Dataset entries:

[Start of Attachment]

/-- ABORT_CONTEXT as the action of a resolution (R232). -/
def execAbortContext (c i : Nat) (s : State) : Out := gate (pendingRecord s c i).isSome "no such record" (doAbortContext c i s)

/-! ### Slices, pre-emption, restore (R223 to R228) -/

/-- The resident contexts but one. -/
def residentsBut (s : State) (c : Nat) : List Ctx := (s.ctxs.filter (fun e => e.2.resident && e.1 != c)).map Prod.snd

/-- The resident contexts but `c` whose slices have ended, and those whose slices run (R223, rules 1 and 2). -/
def endedBut (s : State) (c : Nat) : List Ctx := (s.ctxs.filter (fun e => e.2.resident && e.1 != c && !e.2.sliceRun)).map Prod.snd
def runningBut (s : State) (c : Nat) : List Ctx := (s.ctxs.filter (fun e => e.2.resident && e.1 != c && e.2.sliceRun)).map Prod.snd

/-- A waiting context could fit only by taking the resources of context `c` (R223, rule 2): with some residents of ended slices gone it fits
when `c` goes too, and does not while `c` stays. -/
def contended (s : State) (c : Nat) (x : Ctx) : Bool :=
  s.ctxs.any (fun e => e.1 != c && e.2.runnable && !e.2.resident && !e.2.saving &&
    (endedBut s c).sublists.any (fun k => fits (e.2 :: k ++ runningBut s c) && !fits (e.2 :: x :: k ++ runningBut s c)))

/-- A context without its cluster stores and the windows of its stack cache. -/
def emptyStores (x : Ctx) : Ctx := { x with store := [], astk := { x.astk with held := [] } }

/-- Pre-emption begins (R225, R82, R218): the gangs stop, the context's waits are removed, and its stores and stack windows, which are never
saved, are lost (R226). -/
def preempt (c : Nat) (s : State) : State :=
  let t := stopGangs c s
  let mine (w : Wait) : Bool := w.who.ctx == some c && w.who.rank.isNone
  let ws := (t.sync.waits ++ t.sync.held).filter mine
  let t1 := { t with sync := { t.sync with
    waits := t.sync.waits.filter (fun w => !mine w), held := t.sync.held.filter (fun w => !mine w) } }
  ctxMod c (fun x => { (emptyStores x) with saving := true, sliceRun := false, savedWaits := x.savedWaits ++ ws }) t1

/-- SLICE_EXPIRY (R223); a pre-emption waits for the end of a retune (R341). -/
def execSliceExpiry (c : Nat) (s : State) : Out :=
  match ctxOf s c with
  | none => .refused (.notEnabled "no such context")
  | some x =>
    gate (x.resident && !x.saving && !s.grp.retune) "the context does not run"
      (if contended s c x then preempt c s else ctxMod c (fun y => { y with sliceRun := false }) s)

/-- The 64-byte header of a save area (R226): its magic; the places of its other fields are not stated (log 55). -/
def saveHeader (s : State) : List Byte × State :=
  match freeBytes 8 s with
  | (l, t) => (leBytes 4 0x5854435A ++ l.take 60, t)

/-- The areas in use of a context's save area, but for its header (R226): offset and bytes. -/
def savedAreas (x : Ctx) : List (Nat × Nat) :=
  [(0x40, 4032)] ++ x.faults.map (fun e => (0x1000 + 64 * e.1, 64)) ++ [(0x2000, 1024), (0x4000, 32 + 32 * x.works.length)] ++
    [(0x14000, 16 * (x.works.filter (fun w => w.st == .deferred)).length)] ++ x.stripes.map (fun e => (0x18000 + 1024 * e.1, 1024)) ++
    [(0x100000, 512 * x.scales.length)]

/-- The bytes of an area: the fault records of R229; of the other areas R226 states no layout, so their bytes are free (log 55). -/
def areaBytes (c : Nat) (x : Ctx) (a : Nat × Nat) (s : State) : List Byte × State :=
  match if 0x1000 ≤ a.1 ∧ a.1 < 0x1400 then tget x.faults ((a.1 - 0x1000) / 64) else none with
  | some f => (faultBytes c ((a.1 - 0x1000) / 64) f, s)
  | none => match freeBytes (a.2 / 8) s with
    | (l, t) => (l, t)

/-- Writes the areas in use, in ascending order: their bytes. -/
def saveAreas (c : Nat) (x : Ctx) : List (Nat × Nat) → State → List Byte × State
  | [], s => ([], s)
  | a :: r, s =>
    match areaBytes c x a s with
    | (l, t) => match saveAreas c x r (moduleWrite c (x.saveVa + a.1) l t) with
      | (m, u) => (l ++ m, u)
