/-- The lowest doubled identity of a die that no planned move takes (R305, R334). -/
def doubledOf (s : State) (die : Nat) : Option Nat :=
  ((List.range 50).map (fun i => 50 * die + i)).find? (fun l =>
    decide ((identities s (carrier s l)).length = 2) && !s.chart.planned.any (fun m => m.1 == l))

/-- A SPARE cluster ordered to HEALTHY takes an identity by a planned move; a later order takes the place of an earlier one. -/
def planTake (l phys : Nat) (s : State) : State :=
  { s with chart := { s.chart with planned := s.chart.planned.filter (fun m => m.2.1 != phys) ++ [(l, phys, .healthy)] } }

/-! ### UNIT_STATE_SET and the rolling test -/

/-- Whether a unit of a kind can be in a state of its own (R20, R85). -/
def kindHas (k : Nat) (st : UnitState) : Bool :=
  match st with
  | .testing => k == 1 || k == 5 || k == 7
  | .spare => k == 1 || k == 8
  | _ => true

def chkUnitState (p : Packet) : Checks :=
  { lenOk := p.paramLen == 4, fieldsOk := unitValid (pf p 0 2) && decide (pf p 2 1 ≤ 5) && pf p 3 1 == 0, units := [pf p 0 2] }

/-- A HEALTHY cluster ordered out of service: refused with 0x0C21 where R304 has no taker or too few clusters stay (R334). -/
def orderOut (p : Packet) (phys : Nat) (st : UnitState) (s : State) : State :=
  let f := foreseen s
  match movesFrom f phys (identities f phys) [] with
  | none => completeWith p 0x0602 stBADPARAM 0x0C21 s
  | some m => if healthyAfter f phys m < 25 then completeWith p 0x0602 stBADPARAM 0x0C21 s
    else completeOk p 0x0602 (if st = .testing then planMove phys st s else settleTests {} (dropTest phys (planMove phys st s)))

/-- UNIT_STATE_SET's effect (R21, R305, R334). -/
def bodyUnitState (p : Packet) (s : State) : State :=
  let u := pf p 0 2
  let k := u / 4096
  match unitStateOf (pf p 2 1) with
  | none => completeOpen p 0x0602 stBADPARAM s
  | some st =>
    let f := foreseen s
    if k = 2 ∨ ¬ kindHas k st then completeWith p 0x0602 stBADPARAM 0x0C20 s
    else if !transitionOk k (unitState f u) st then completeOpen p 0x0602 stBADPARAM s
    else if k = 1 ∧ unitState f u = .healthy then orderOut p (u % 4096) st s
    else if k = 1 ∧ unitState f u = .spare ∧ st = .healthy then
      match doubledOf f (u % 4096 / 52) with
      | none => completeWith p 0x0602 stBADPARAM 0x0C22 s
      | some l => completeOk p 0x0602 (planTake l (u % 4096) s)
    else completeOk p 0x0602 ((if k = 1 then settleTests {} ∘ dropTest (u % 4096) else id) (decideLeaving { units := [(u, st)] } s))

def acceptUnitState (p : Packet) (s : State) : State := acceptPacket 0x0602 (chkUnitState p) (fun _ t => bodyUnitState p t) p s

/-- UNIT_STATE_SET (R334). -/
def execUnitStateSet (p : Packet) (s : State) : Out := packetOut 0x0602 acceptUnitState p s

/-- A unit the rolling test takes to TESTING (R21, R305): a HEALTHY cluster by a planned move, while its die has a SPARE. -/
def rollOne (u : Nat) (s : State) : State :=
  if u / 4096 = 1 ∧ unitState s u = .healthy then planMove (u % 4096) .testing s
  else if u / 4096 = 2 then s
  else decideLeaving { units := [(u, .testing)] } s

/-- ROLLING_TEST (R305): `carrier` is the SPARE that takes the identities of a HEALTHY cluster. An array group is TESTING with its cluster
(R85). -/
def execRollingTest (u : Nat) (carrier : Option Nat) (s : State) : Out :=
  let st := unitState s u
  let ok := unitValid u && s.dev.st != .off && s.dev.st != .boot && unitState (foreseen s) u == st &&
    (match u / 4096 with
     | 1 => if st = .healthy then
         (identities s (u % 4096)).length == 1 && (plannedFrom s (u % 4096)).isEmpty && !leaving s u &&
           carrier == (dieClusters s (u % 4096 / 52) .spare).head? && carrier.isSome
       else (st == .spare || st == .quarantined) && carrier.isNone
     | 2 => unitState s (uCluster (u % 4096 / 4)) == .testing && carrier.isNone
     | 5 => (st == .quarantined || (st == .healthy && !(sameEngines s [] u).isEmpty)) && carrier.isNone
     | 7 => (st == .healthy || st == .quarantined) && carrier.isNone
     | _ => false)
  gate ok "the rolling test does not take this unit" (rollOne u s)

/-! ### Supervisors and Binnacles (R306, R307) -/

/-- Compute dies' chains and granules are discarded for replay on the same carriers (R306). -/
def discardDie (die : Nat) (s : State) : State :=
  ((List.range 52).map (fun i => 52 * die + i)).foldl (fun t p => abandonCluster p t) s

/-- The units that fail with a die: its clusters; the memory die and its stacks; the engines; the ports and lanes (R306). -/
def dieUnits (sup : Nat) : List Nat :=
  if sup < 16 then (List.range 52).map (fun i => uCluster (52 * sup + i))
  else if sup < 24 then uMemDie (sup - 16) :: (List.range 3).map (fun i => uStack (3 * (sup - 16) + i))
  else if sup < 28 then (List.range 9).map (fun e => uEngine (sup - 24) e)
  else (List.range 3).map (fun i => uPort (3 * (sup - 28) + i)) ++ (List.range 24).map (fun i => uLane (3 * (sup - 28) + i / 8) (i % 8))

/-- A second supervisor fault fails its die in one change (R306, R308). -/
def failDie (sup : Nat) (s : State) : State :=
  let us := (dieUnits sup).filter (fun u => unitState s u != .absent && unitState s u != .failed)
  let bothFabric := sup ≥ 28 && unitState s (uSup (if sup = 28 then 29 else 28)) == .failed
  let stranded := (24 ≤ sup ∧ sup < 28) && (List.range 9).any (fun e => (sameEngines s us (uEngine (sup - 24) e)).isEmpty)
  let t := decideLeaving { units := us.map (fun u => (u, .failed)) ++ [(uSup sup, .failed)] } s
  if sup < 24 || bothFabric || stranded then (if t.dev.st = .failed then t else moduleLoss t) else noteAbsorbed t

/-- A supervisor fault (R306, R235): a restart the first time in a power-up, else its die fails. -/
def supervisorFault (sup : Nat) (s : State) : State :=
  let t := abortFix 1 s
  if uSup sup ∈ s.chart.faulted then failDie sup t
  else
    let t1 := { t with chart := { t.chart with restarting := ninsert t.chart.restarting sup, faulted := ninsert t.chart.faulted (uSup sup) } }
    noteAbsorbed (if sup < 16 then discardDie sup t1 else t1)

/-- SUPERVISOR_HEARTBEAT_MISS (R306). -/
def execSupervisorHeartbeatMiss (sup : Nat) (s : State) : Out :=
  gate (decide (sup < 30) && unitState s (uSup sup) == .healthy && decide (sup ∉ s.chart.restarting) && !leaving s (uSup sup) && s.dev.st != .off)
    "the supervisor does not run" (supervisorFault sup s)

/-- SUPERVISOR_RESTART_END (R306): one change restates the supervisor as HEALTHY. -/
def execSupervisorRestartEnd (sup : Nat) (s : State) : Out :=
  gate (decide (sup ∈ s.chart.restarting)) "the supervisor does not restart"
    (decideChange { restate := [uSup sup] }
      { s with chart := { s.chart with restarting := s.chart.restarting.filter (fun n => n != sup) } })

/-- BINNACLE_TAKEOVER (R307, R235): the standby takes over; with no standby the fault is MODULE_LOSS. -/
def execBinnacleTakeover (s : State) : Out :=
  gate (s.dev.st != .off && s.dev.st != .failed && !s.dev.takeover) "no Binnacle to take over from"
    (if s.dev.standbyBinnacle then
       let t := abortFix 1 s
       { t with dev := { t.dev with takeover := true, bbActive := !t.dev.bbActive, standbyBinnacle := false }, fix := (noteSoft t).fix }
     else moduleLoss s)
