/-- What a slot header says of its Fix (R311). -/
def imageOfHeader (h : List Byte) : FixImage :=
  { step := fieldAt h 8 8, seed := fieldAt h 16 8, level := fieldAt h 24 1, complete := bitAt (fieldAt h 25 1) 0, sealed := true, rank := fieldAt h 26 2
    chartEpoch := BitVec.ofNat 32 (fieldAt h 28 4), groupEpoch := BitVec.ofNat 32 (fieldAt h 32 4), gen := fieldAt h 36 2, s := fieldAt h 40 8
    dataCrc := BitVec.ofNat 32 (fieldAt h 64 4), ctxs := [], regions := [] }

/-! ### Own slots in device memory (R309, R311; log 102) -/

/-- Offsets of an image's regions in a slot: after the 64 MiB of MSTATE, in table order (R311). -/
def regionOffsets : Nat → List (Nat × Nat × Nat × Mem) → List (Nat × Nat × Nat × Nat × Mem)
  | _, [] => []
  | o, (c, va, n, m) :: r => (o, c, va, n, m) :: regionOffsets (o + n) r

/-- The bytes of a page of a region. -/
def pageBytes (m : Mem) (o : Nat) : List Byte := Memory.getN (m.filter (fun e => decide (o ≤ e.1) && decide (e.1 < o + 65536))) o 65536

/-- The place of an own slot, where a Fix layout section names one (R309). -/
def slotBase (s : State) (n : Nat) : Option Nat := (fixLayout s).map (fun b => fieldAt b (8 * n) 8)

/-- Where the pages of regions lie in a slot, with their bytes. -/
def slotPages (base : Nat) (regions : List (Nat × Nat × Nat × Mem)) : List (Nat × List Byte) :=
  (regionOffsets (64 * 2 ^ 20) regions).flatMap (fun e => match e with
    | (o, c, va, n, m) => (regionPages (c, va, n)).map (fun p => (base + o + p, pageBytes m p)))

/-- The regions are copied into an own slot (R311, R315). -/
def storeRegions (n : Nat) (regions : List (Nat × Nat × Nat × Mem)) (s : State) : State :=
  match slotBase s n with
  | none => s
  | some a => (slotPages a regions).foldl (fun t e => devStore e.1 e.2 t) s

/-- The header of an own slot is written (R311, R315). -/
def storeHeader (n : Nat) (s : State) : State :=
  match slotBase s n, slotImage s n with
  | some a, some i => devStore a (fixHeader s.flash.serial i) s
  | _, _ => s

/-- SEALED is set in an own slot (R317): FLAGS alone change, which no CRC covers. -/
def storeFlags (n : Nat) (s : State) : State :=
  match slotBase s n, slotImage s n with
  | some a, some i => devStore (a + 25) [BitVec.ofNat 8 (headerFlags i)] s
  | _, _ => s

/-- A new Fix begins in an own slot: the Fix that was there is COMPLETE no more (R315, R319). -/
def openSlot (n : Nat) (s : State) : State :=
  setSlot n none (match slotBase s n, slotImage s n with
    | some a, some _ => devStore (a + 25) [0] s
    | _, _ => s)

/-- Device memory holds these bytes, none of them poisoned. -/
def devHolds (s : State) (dpa : Nat) (l : List Byte) : Bool :=
  match devRead s dpa l.length with
  | .ok r => r == l
  | .error _ => false

/-- HDR_CRC is right and what it and DATA_CRC cover of an own slot is the Fix it was written with (R311, R332): FLAGS count in neither. -/
def slotHolds (s : State) (n : Nat) (i : FixImage) : Bool :=
  match slotBase s n with
  | none => true
  | some a =>
    match devRead s a 128 with
    | .error _ => false
    | .ok h => fieldAt h 0 4 == 0x5849465A && headerCrcOk h && (slotPages a i.regions).all (fun e => devHolds s e.1 e.2) &&
      { imageOfHeader h with complete := i.complete, sealed := i.sealed, ctxs := i.ctxs, regions := i.regions, chart := i.chart, recs := i.recs } == i

/-! ### The Fix stop (R315, R388) -/

/-- Moves of every doubled identity to the SPAREs of its die: the lower identity of each doubled cluster, SPAREs ascending (R305). -/
def undoubleMoves (s : State) (die : Nat) : List (Nat × Nat) :=
  let doubled := ((List.range 52).map (fun i => 52 * die + i)).filterMap (fun p => if (identities s p).length = 2 then (identities s p).head? else none)
  doubled.zip (dieClusters s die .spare)

/-- Moves doubled identities at a Fix stop (R305): no chain runs, nothing is replayed. -/
def undouble (s : State) : State :=
  let m := (List.range 16).flatMap (undoubleMoves (foreseen s))
  if m.isEmpty then s else decideChange { units := m.map (fun x => (uCluster x.2, .healthy)), moves := m } s

/-- A DMA granule is in flight (R315): written and not acknowledged, or in an owner's stripe buffer. -/
def stillMoving (s : State) : Bool :=
  !s.mem.unacked.isEmpty || s.ctxs.any (fun e => e.2.works.any (fun w => w.dma.any (fun r => decide (r.acked.length < r.written))))

/-- The stack-cache lines of the Fix regions. -/
def regionLines (s : State) : List Nat :=
  (fixRegions s).flatMap (fun r => (regionPages r).flatMap (fun o => match pageDpa s r.1 (r.2.1 + o) with
    | some a => linesOf s a 65536
    | none => []))

/-- Dirty lines within the regions are written back (R315). -/
def writeBackRegions (s : State) : State :=
  if s.mem.cache.isEmpty then s
  else
    let keys := regionLines s
    { s with mem := { s.mem with cache := s.mem.cache.map (fun l => { l with dirty := l.dirty && !keys.contains l.key }) } }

[End of Attachment]

§ **Task prompt**
Taking the lines above, repeat exactly those from the line that contains "free (log 55). -/" through the line that contains "lenOk := p.paramLen", and both of those lines as well. Include nothing else.

§ **Written solution**
/-- The bytes of an area: the fault records of R229; of the other areas R226 states no layout, so their bytes are free (log 55). -/
def areaBytes (c : Nat) (x : Ctx) (a : Nat × Nat) (s : State) : List Byte × State :=
  match if 0x1000 ≤ a.1 ∧ a.1 < 0x1400 then tget x.faults ((a.1 - 0x1000) / 64) else none with
  | some f => (faultBytes c ((a.1 - 0x1000) / 64) f, s)
  | none => match freeBytes (a.2 / 8) s with
    | (l, t) => (l, t)

/-- Writes the areas in use, in ascending order: their bytes. -/
def saveAreas (c : Nat) (x : Ctx) : List (Nat × Nat) → State → List Byte × State
  | [], s => ([], s)
  | a :: r, s =>
    match areaBytes c x a s with
    | (l, t) => match saveAreas c x r (moduleWrite c (x.saveVa + a.1) l t) with
      | (m, u) => (l ++ m, u)
/-- The lowest doubled identity of a die that no planned move takes (R305, R334). -/
def doubledOf (s : State) (die : Nat) : Option Nat :=
  ((List.range 50).map (fun i => 50 * die + i)).find? (fun l =>
    decide ((identities s (carrier s l)).length = 2) && !s.chart.planned.any (fun m => m.1 == l))

/-- A SPARE cluster ordered to HEALTHY takes an identity by a planned move; a later order takes the place of an earlier one. -/
def planTake (l phys : Nat) (s : State) : State :=
  { s with chart := { s.chart with planned := s.chart.planned.filter (fun m => m.2.1 != phys) ++ [(l, phys, .healthy)] } }

/-! ### UNIT_STATE_SET and the rolling test -/

/-- Whether a unit of a kind can be in a state of its own (R20, R85). -/
def kindHas (k : Nat) (st : UnitState) : Bool :=
  match st with
  | .testing => k == 1 || k == 5 || k == 7
  | .spare => k == 1 || k == 8
  | _ => true

def chkUnitState (p : Packet) : Checks :=
  { lenOk := p.paramLen == 4, fieldsOk := unitValid (pf p 0 2) && decide (pf p 2 1 ≤ 5) && pf p 3 1 == 0, units := [pf p 0 2] }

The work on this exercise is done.